Besides her I didn’t really think black people did advertising; like most aspects of business, it just seemed like something only that whites were allowed to do. I hadn’t heard of Tom Burrell, Jo Muse, Carol H. Williams or anyone like that. I knew Spike Lee’s Mars Blackmon commercials but that was about it.
People make money in marketing, lots of money, she noted. And since I was black, she said I could bring a perspective that most weren’t used to. (I think I was the only black student in the class so she took an interest in me.) You’re good enough to do this. You should try it, she’d say. My parents, God love ‘em, always told me I could be anything I wanted. But Lynette told me I could be something specific.

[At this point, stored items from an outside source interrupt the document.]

/-- R137, R138: a decision between the antennas, on Drift and Face with DIVMODE 1. `cut` names the antenna connected when the
start-of-frame delimiter arrived before the decision ended. -/
def execDivDecisionEnd (lane : Nat) (rssiA rssiB : Int) (cut : Option Nat) (s : State) : Out :=
  .next <|
    let stat (f : RadioStats → RadioStats) (x : State) : State := updRadio (fun r => { r with stats := f r.stats }) x
    let l := at_ Lane.reset s.lanes.lane lane
    if s.dev.variant = .shaft ∨ s.radio.div.mode = 0 ∨ s.radio.state ≠ .rx ∨ l.cfg.phy = 2 then s
    else if (List.range 16).any (fun i => i != lane && (at_ Lane.reset s.lanes.lane i).frame.isSome) then
      stat (fun x => { x with divBlocked := inc32 x.divBlocked }) s
    else
      match cut with
      | some a => stat (fun x => { x with divIncomplete := inc32 x.divIncomplete }) (updRadio (fun r =>
          { r with ant := a % 2, switchedFor := if a % 2 = s.radio.ant then none else some lane }) s)
      | none =>
        let a := (rssiAt s 0 rssiA).1
        let b := (rssiAt s 1 rssiB).1
        let here := if s.radio.ant = 0 then a else b
        let there := if s.radio.ant = 0 then b else a
        let sw : Bool := decide (here + (s.radio.div.hyst : Int) < there)
        stat (fun x => { x with divDecided := inc32 x.divDecided, divSwitched := if sw then inc32 x.divSwitched else x.divSwitched })
          (updRadio (fun r => { r with ant := if sw then 1 - r.ant else r.ant, switchedFor := if sw then some lane else none }) s)

end Sys2Proof.Machine
end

So I hit the campus library and loaded up on every business publication from Advertising Age and Brandweek to the Wall Street Journal. She started schooling me on all things “business,” including race and gender politics. She figured I’d have it easer than her, partly because times change, partly because I was male, mostly because she thought I could be really good. Anyway, Lynette’s a big reason why you’re reading this book.
(Thank you, Lynette.)
Word to Hal…
Professor “Hal Rallen” ran my college’s advertising curriculum. He eventually replaced Lynette as my mentor—figure as she got busier and I got older. He schooled me a lot on being a black male in business. He was a big reason I stayed with copywriting as opposed to going account-side or client side. Where Lynette was very strategic and product attribute-driven, Hal was more creative—he’d been a commercial producer for years. He liked the eye-catching, entertainment approach to selling, which kept me interested. He also hooked me up with “Brenda,” my very first headhunter and got me my first big agency job. (She saw my race as an asset when most didn’t.)